The Best (and Worst) Dad Puns & Wordplay 👋

Get ready for a pun-filled adventure with our collection of dad puns & wordplay! These jokes are packed with clever twists on words, perfect for anyone who loves a good laugh and a bit of wit. Whether you’re a fan of groan-worthy puns or enjoy a clever turn of phrase, our dad puns & wordplay will have you chuckling in no time. Explore the funniest and most creative wordplay that only dads can deliver!

In my free time, I like to help blind people. Verb, not adjective.

What do you call a fish wearing a bowtie?' 'Sofishticated.'

I hate my job—all I do is crush cans all day. It’s soda pressing.

What do you call a zombie who cooks stir fries? Dead man wok-ing

Why don’t pirates take a bath before they walk the plank? They just wash up on shore.

What’s a bad wizard’s favorite computer program? Spell-check.

What musical instrument do you find in the bathroom? A tuba toothpaste!

Why is the letter A like a flower? Because a “b' comes after it!

What do you call two monkeys who share an Amazon Prime account? Prime mates.

Did you hear about the walnut and cashew that threw a party? It was nuts.
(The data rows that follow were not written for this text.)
/-- One tap changed as its request says: the tap, and its status (R60, R61). `others` is the sum of the other taps. -/
def tapStep (req v lo hi others : Nat) : Nat × Nat :=
  match req with
  | 1 => if v + 1 ≤ hi && v + 1 + others ≤ 48 then (v + 1, 1) else (v, 3)
  | 2 => if lo + 1 ≤ v then (v - 1, 1) else (v, 2)
  | _ => (v, 0)

/-- The Swista's own taps changed by bytes 3 and 4 of a REQUEST; the answer holds the status byte. A PRESET is answered as an
update of all three taps, and steps are tested against the sum limit in the order C_PRE, C_MAIN, C_POST (DESIGN CHOICE, log
entry 64). -/
def State.applyTaps (s : State) (n req preset : Nat) : Nat × State :=
  let put (t : Nat × Nat × Nat) : State :=
    ((s.setFld F.LNK_TAPS_OWN_PRE t.1 n).setFld F.LNK_TAPS_OWN_MAIN t.2.1 n).setFld F.LNK_TAPS_OWN_POST t.2.2 n
  if natBit req 6 then (0x15, put (presetTaps (if 8 ≤ preset then 4 else preset)))
  else
    let pre := s.fld F.LNK_TAPS_OWN_PRE n
    let main := s.fld F.LNK_TAPS_OWN_MAIN n
    let post := s.fld F.LNK_TAPS_OWN_POST n
    let a := tapStep (req % 4) pre 0 8 (main + post)
    let b := tapStep (req / 4 % 4) main 24 48 (a.1 + post)
    let c := tapStep (req / 16 % 4) post 0 16 (a.1 + b.1)
    (a.2 + 4 * b.2 + 16 * c.2, put (a.1, b.1, c.1))

/-- A training block of lane `n` (R60). -/
def State.sendTraining (s : State) (n msg seq req preset status : Nat) : State :=
  let p := s.portAt n
  let i := s.indexOf p n
  let taps := if msg = 2 || msg = 3 then
      [BitVec.ofNat 8 (s.fld F.LNK_TAPS_OWN_PRE n), BitVec.ofNat 8 (s.fld F.LNK_TAPS_OWN_POST n),
        BitVec.ofNat 8 (s.fld F.LNK_TAPS_OWN_MAIN n)] else [0, 0, 0]
  let b := withCrc ([0x33, BitVec.ofNat 8 msg, BitVec.ofNat 8 (i + seq % 16 * 16), BitVec.ofNat 8 req, BitVec.ofNat 8 preset,
    BitVec.ofNat 8 status] ++ taps)
  s.sendRow p (fun k => if k = i then some b else none)

/-- A REQUEST is sent and is outstanding (R61). -/
def State.request (s : State) (n req preset : Nat) : State :=
  let x := s.ln n
  (s.setLn n { x with req := some ⟨x.seq % 16, req, preset, 0, s.fine⟩, seq := (x.seq + 1) % 16 }).sendTraining n 1 x.seq req preset 0

/-- READY is sent, with SEQ 0 (DESIGN CHOICE, log entry 64). -/
def State.sendReady (s : State) (n : Nat) : State :=
  (s.setLn n { s.ln n with rdyTx := true }).sendTraining n 3 0 0 0 0

/-- The request byte that loads a preset, and a step of C_PRE or C_POST by 0 to 3: up and down of each. -/
def reqPreset : Nat := 64
def reqStep (k : Nat) : Nat :=
  match k with
  | 0 => 1
  | 1 => 2
  | 2 => 16
  | _ => 32

/-- The step that takes step `k` back. -/
def backStep (k : Nat) : Nat := if k % 2 = 0 then k + 1 else k - 1

/-! ### Low power (R65, R67 to R70) -/

/-- Whether the lanes follow IDLE: the mode is IDLE, or a transition to it runs; one that leaves it no longer does (R515). -/
def State.lanesIdle (s : State) : Bool :=
  if s.flag F.PWR_MODE_STATUS_IN_TRANSITION then s.fld F.PWR_MODE_STATUS_TARGET == modeIdle else s.mode == modeIdle

/-- Whether port `p` is to be deep (R69). -/
def State.deepWanted (s : State) (p : Nat) : Bool :=
  s.lanesIdle || (s.portLanes p).any (fun n => s.flag F.LNK_CTRL_DEEP_REQ n)

/-- What a lane keeps through every restart: its scramblers, the next training SEQ, what its test functions hold. -/
def Lane.kept (x : Lane) : Lane :=
  { rx := x.rx, tx := x.tx, line := x.line, seq := x.seq, alt := x.alt, inj := x.inj, burstAt := x.burstAt, chk := x.chk,
    berHi := x.berHi, gen := x.gen, loop := x.loop }

/-- The status of a lane whose receiver has lost the line. -/
def State.unlock (s : State) (n : Nat) : State :=
  ((s.setFld F.LNK_STATUS_CDR_LOCK 0 n).setFld F.LNK_STATUS_BLOCK_LOCK 0 n).setFld F.LNK_STATUS_SUSPECT 0 n

/-- A lane goes to DEEP: CDR and transmitter are off, and polarity, order and taps are kept where it holds them. -/
def State.laneDeep (n : Nat) (s : State) : State :=
  if s.lstate n = lsDisabled || s.lstate n = lsTest then s
  else
    let x := s.ln n
    let s1 := (s.setLn n { x.kept with polOk := x.stored && x.polOk, stored := x.stored }).setLstate n lsDeep
    (s1.unlock n).emit (.laneTx n false)

/-- The transmitter of lane `n` turns on; where it is the first of its port, the port's slots begin. -/
def State.txStart (s : State) (n : Nat) : State :=
  let p := s.portAt n
  let s1 := if (s.portLanes p).any (fun m => m != n && s.txOn m) then s
    else s.setPt p { s.pt p with slots := 0, skipAt := s.fine }
  s1.emit (.laneTx n true)

/-- REVERSAL_ALLOW as the port's next bring-up uses it (R89). -/
def State.portBegin (p : Nat) (s : State) : State :=
  s.setPt p { s.pt p with rev := s.flag F.LNK_PORT_CFG_REVERSAL_ALLOW p }

/-- Whether a lane keeps its quad PLL on. -/
def State.pllOn (s : State) (q : Nat) : Bool :=
  (List.range 4).any (fun k => s.lstate (4 * q + k) != lsDeep || (s.ln (4 * q + k)).exit == 2)

/-- A lane in DEEP starts its exit (R70): where the quad PLL is on, its transmitter turns on at once. -/
def State.laneWake (n : Nat) (s : State) : State :=
  if s.lstate n != lsDeep || (s.ln n).exit != 0 then s
  else if s.pllOn (n / 4) then (s.txStart n).setLn n { (s.txStart n).ln n with exit := 2 }
  else s.setLn n { s.ln n with exit := 1 }

def State.deepExit (s : State) (p : Nat) : State :=
  let s1 := s.setPt p { s.pt p with deep := none }
  State.eachOf State.laneWake (s.portLanes p) (if s.portUp p then s1 else State.portBegin p s1)

/-! ### The status of a port -/

def State.setUp (s : State) (p : Nat) (mask : Nat) (up degraded parity : Bool) : State :=
  let w := s.rd .LNK_PORT_STATUS p
  let w := putBits (putBits w 0 16 mask) 16 3 (b2n up + 2 * b2n degraded + 4 * b2n parity)
  s.wr .LNK_PORT_STATUS (putBits w 19 1 0) p |>.setFld F.LNK_PORT_STATUS_OUT_LANE 0 p

/-- Whether a port is configured for parity; PARITY on 1 or 2 lanes is ignored (R74). -/
def State.parityCfg (s : State) (p : Nat) : Bool := s.flag F.LNK_PORT_CFG_PARITY p && decide (4 ≤ s.portWidth p)
def State.parityOn (s : State) (p : Nat) : Bool := s.flag F.LNK_PORT_STATUS_PARITY_ACTIVE p
def State.rebuilding (s : State) (p : Nat) : Bool := s.flag F.LNK_PORT_STATUS_REBUILDING p

/-- The port lane that is out, where one is. -/
def State.outLane (s : State) (p : Nat) : Option Nat :=
  if s.rebuilding p then some (s.fld F.LNK_PORT_STATUS_OUT_LANE p) else none

def fullMask (w : Nat) : Nat := 2 ^ w - 1

/-- REBUILT follows the lane that is out. -/
def State.setOut (s : State) (p : Nat) (out : Option Nat) : State :=
  let s1 := State.eachOf (fun n s => s.setFld F.LNK_STATUS_REBUILT 0 n) (s.portLanes p) s
  match out with
  | none => (s1.setFld F.LNK_PORT_STATUS_REBUILDING 0 p).setFld F.LNK_PORT_STATUS_OUT_LANE 0 p
  | some i => ((s1.setFld F.LNK_PORT_STATUS_REBUILDING 1 p).setFld F.LNK_PORT_STATUS_OUT_LANE i p).setFld
      F.LNK_STATUS_REBUILT 1 (s1.laneOf p i)

/-! ### Stripes (R74 to R78) -/

/-- The port lane of the parity block of stripe `j` of an `n`-lane port. -/
def parityLane (n j : Nat) : Nat := n - 1 - j % n

def Stripe.erased (x : Stripe) : List Nat := (List.range x.blocks.length).filter (fun i => (x.blocks.getD i (0, true)).2)

/-- The XOR of the blocks of a stripe but that of lane `i`. -/
def Stripe.xorBut (x : Stripe) (i : Nat) : BitVec 256 :=
  (x.blocks.zipIdx.filter (fun b => b.2 != i)).foldl (fun a b => a ^^^ b.1.1) 0

/-- Whether the parity of a stripe with no block erased checks. -/
def Stripe.checks (x : Stripe) : Bool := x.xorBut x.blocks.length = 0

/-- The bytes of a data block with a mark: 0 received, 1 rebuilt, 2 erased, 3 received but missing. -/
def markBytes (mark : Nat) (d : BitVec 256) : List (Nat × Byte) := (payBytes d).map (fun b => (mark, b))

/-- Port data appended to the byte stream of port `p` (R96). -/
def State.addBytes (s : State) (p : Nat) (l : List (Nat × Byte)) : State :=
  s.setPt p { s.pt p with bytes := (s.pt p).bytes ++ l }

/-- A stripe is released (R75 to R78): rebuilt where one data block is erased, or as received with its parity failing, or with
two erasures. -/
def State.releaseStripe (p : Nat) (x : Stripe) (s : State) : State :=
  let n := x.blocks.length
  let par := parityLane n x.num
  let out (mark : Nat → Nat) (fix : Nat → BitVec 256) : List (Nat × Byte) :=
    ((List.range n).filter (· != par)).flatMap (fun i => markBytes (mark i) (fix i))
  let blk (i : Nat) : BitVec 256 := (x.blocks.getD i (0, true)).1
  let rebuild (e : Nat) : State :=
    if e = par then s.addBytes p (out (fun _ => 0) blk)
    else (s.bump .LNK_CNT_REBUILT p).addBytes p
      (out (fun i => if i = e then 1 else 0) (fun i => if i = e then x.xorBut e else blk i))
  match x.erased with
  | [] =>
    if x.checks then s.addBytes p (out (fun _ => 0) blk)
    else match x.late with
      | some i => rebuild i
      | none => (s.bump .LNK_CNT_PARITY_MISMATCH p).addBytes p (out (fun _ => 3) blk)
  | [e] => rebuild e
  | es => (s.bump .LNK_CNT_ERASED_ROWS p).addBytes p (out (fun i => if es.contains i then 2 else 0) blk)

def State.releaseList (p : Nat) : List Stripe → State → State
  | [], s => s
  | x :: rest, s => State.releaseList p rest (State.releaseStripe p x s)

/-- Every stripe held is released. -/
def State.releaseAll (s : State) (p : Nat) : State :=
  let held := (s.pt p).held
  State.releaseList p held (s.setPt p { s.pt p with held := [] })

/-! ### Ports come up (R63, R64) -/

/-- The lanes of port `p` that are in DESKEW, as a mask of port lanes. -/
def State.readyMask (s : State) (p : Nat) : Nat :=
  ((List.range (s.portWidth p)).map (fun i => if s.lstate (s.laneOf p i) = lsDeskew then 2 ^ i else 0)).sum

/-- Lanes not in a mask count. -/
def State.missing (s : State) (p mask : Nat) : Nat :=
  ((List.range (s.portWidth p)).filter (fun i => !natBit mask i)).length

/-- Whether the lane order or the width forbids that port `p` comes up (R58). -/
def State.orderBad (s : State) (p : Nat) : Bool := s.flag F.LNK_PORT_STATUS_ORDER_ERR p || s.flag F.LNK_PORT_STATUS_WIDTH_ERR p

/-- The decision of R64 on the lanes ready now; none where the port stays down. -/
def State.portDecision (s : State) (p : Nat) : Option Nat :=
  let ready := s.readyMask p
  let lost := s.missing p ready
  if s.portWidth p = 0 || s.orderBad p then none
  else if lost = 0 then some ready
  else if s.parityCfg p then (if lost = 1 then some ready else none)
  else if s.flag F.LNK_PORT_CFG_NARROW_EN p && ready != 0 then some ready
  else none

/-- A RATE_REDUCE or RATE_RESTORE message with the next MSG_ID of the lane layer (R82, R83, R112); a repeated RATE_REDUCE takes
a new one too (DESIGN CHOICE, log entry 65). -/
def State.sendRate (s : State) (p : Nat) (restore : Bool) (mask sent : Nat) : State :=
  let x := s.pt p
  let id := 0xF0 + x.rateId % 16
  (s.setPt p { x with rateId := (x.rateId + 1) % 16,
                      rate := some { restore := restore, id := id, mask := mask, sent := sent, at0 := s.fine } }).sendRequest p id
    (if restore then 0x11 else 0x10) (bytesLE 2 mask)

/-- The active port lanes that are not lost, as a mask: UP, in DOZE, or in the bring-up after a failed doze exit (R68). -/
def State.keptMask (s : State) (p : Nat) : Nat :=
  ((s.activeLanes p).map (fun i =>
    let n := s.laneOf p i
    if s.lstate n = lsUp || s.lstate n = lsDoze || (s.ln n).dozeFail then 2 ^ i else 0)).sum

/-- The lanes in DESKEW outside the ACTIVE_MASK of a narrowed port, as a mask. -/
def State.waitMask (s : State) (p : Nat) : Nat :=
  ((List.range (s.portWidth p)).map (fun i =>
    if s.lstate (s.laneOf p i) = lsDeskew && !natBit (s.activeMask p) i then 2 ^ i else 0)).sum

/-- The decided lanes have aligned on one skip: the port is up (R63, R64). `mask` is the ACTIVE_MASK of the skip and `par` its
PARITY flag. -/
def State.comeUp (s : State) (p decided mask : Nat) (par : Bool) : State :=
  let w := s.portWidth p
  let lanes := ((List.range w).filter (natBit decided)).map (s.laneOf p)
  let s1 := State.eachOf (fun n s => s.setLstate n lsUp) lanes s
  let s2 := s1.setPt p { s1.pt p with wait := none, decided := none, stripe := 0, held := [], bytes := [], deep := none,
                                      rate := none, parity := par && s.parityCfg p }
  let s3 := s2.setCp p { s2.cp p with quietAt := s2.fine }
  if decided = fullMask w then s3.setUp p mask true (mask != fullMask w) (par && s.parityCfg p)
  else if s.parityCfg p then
    (s3.setUp p mask true false true).setOut p ((List.range w).find? (fun i => !natBit decided i))
  else
    let s4 := s3.setUp p mask true (mask != fullMask w) false
    if mask = decided then s4 else s4.sendRate p false decided 1

/-- The rate-restore message for a lane that waits in DESKEW outside a narrowed port's mask (R83). -/
def State.tryRestore (s : State) (p : Nat) : State :=
  if s.portUp p && !s.parityOn p && s.flag F.LNK_PORT_CFG_RESTORE_AUTO p && s.waitMask p != 0 && (s.pt p).rate.isNone then
    s.sendRate p true (s.keptMask p ||| s.waitMask p) 1
  else s

/-- Lane `n` reaches DESKEW (R64, R83). -/
def State.enterDeskew (s : State) (n : Nat) : State :=
  let p := s.portAt n
  let s1 := (s.setLn n { s.ln n with deskewed := false, stored := true, exit := 0 }).setLstate n lsDeskew
  if s1.portUp p then s1.tryRestore p
  else
    let x := s1.pt p
    let s2 := s1.setPt p { x with wait := some (x.wait.getD s1.fine) }
    if s2.missing p (s2.readyMask p) = 0 then s2.setPt p { s2.pt p with decided := some (s2.readyMask p) } else s2

/-! ### Ports lose lanes (R80 to R82) -/

/-- What a lane forgets when it starts bring-up anew; `keep` keeps stored polarity, order and taps. -/
def State.laneRestart (s : State) (n : Nat) (keep : Bool) (st : Nat) : State :=
  let x := s.ln n
  ((s.setLn n { x.kept with polOk := keep && x.polOk, stored := keep && x.stored, tries := x.tries }).setLstate n st).unlock n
What do you call a shoe made out of a banana? A slipper.

What kind of milk comes from a pampered cow? Spoiled milk.

A man walks into a bar. The bartender asks, "What do you want?" The man says, "Oh, just some fruit punch." The bartender sighs and shakes his head, "If you want punch, you're gonna have to wait in line." The man looks around, but there is no punchline.

If a pig loses its voice…does it become disgruntled?

I asked my dog what’s two minus two. He said nothing.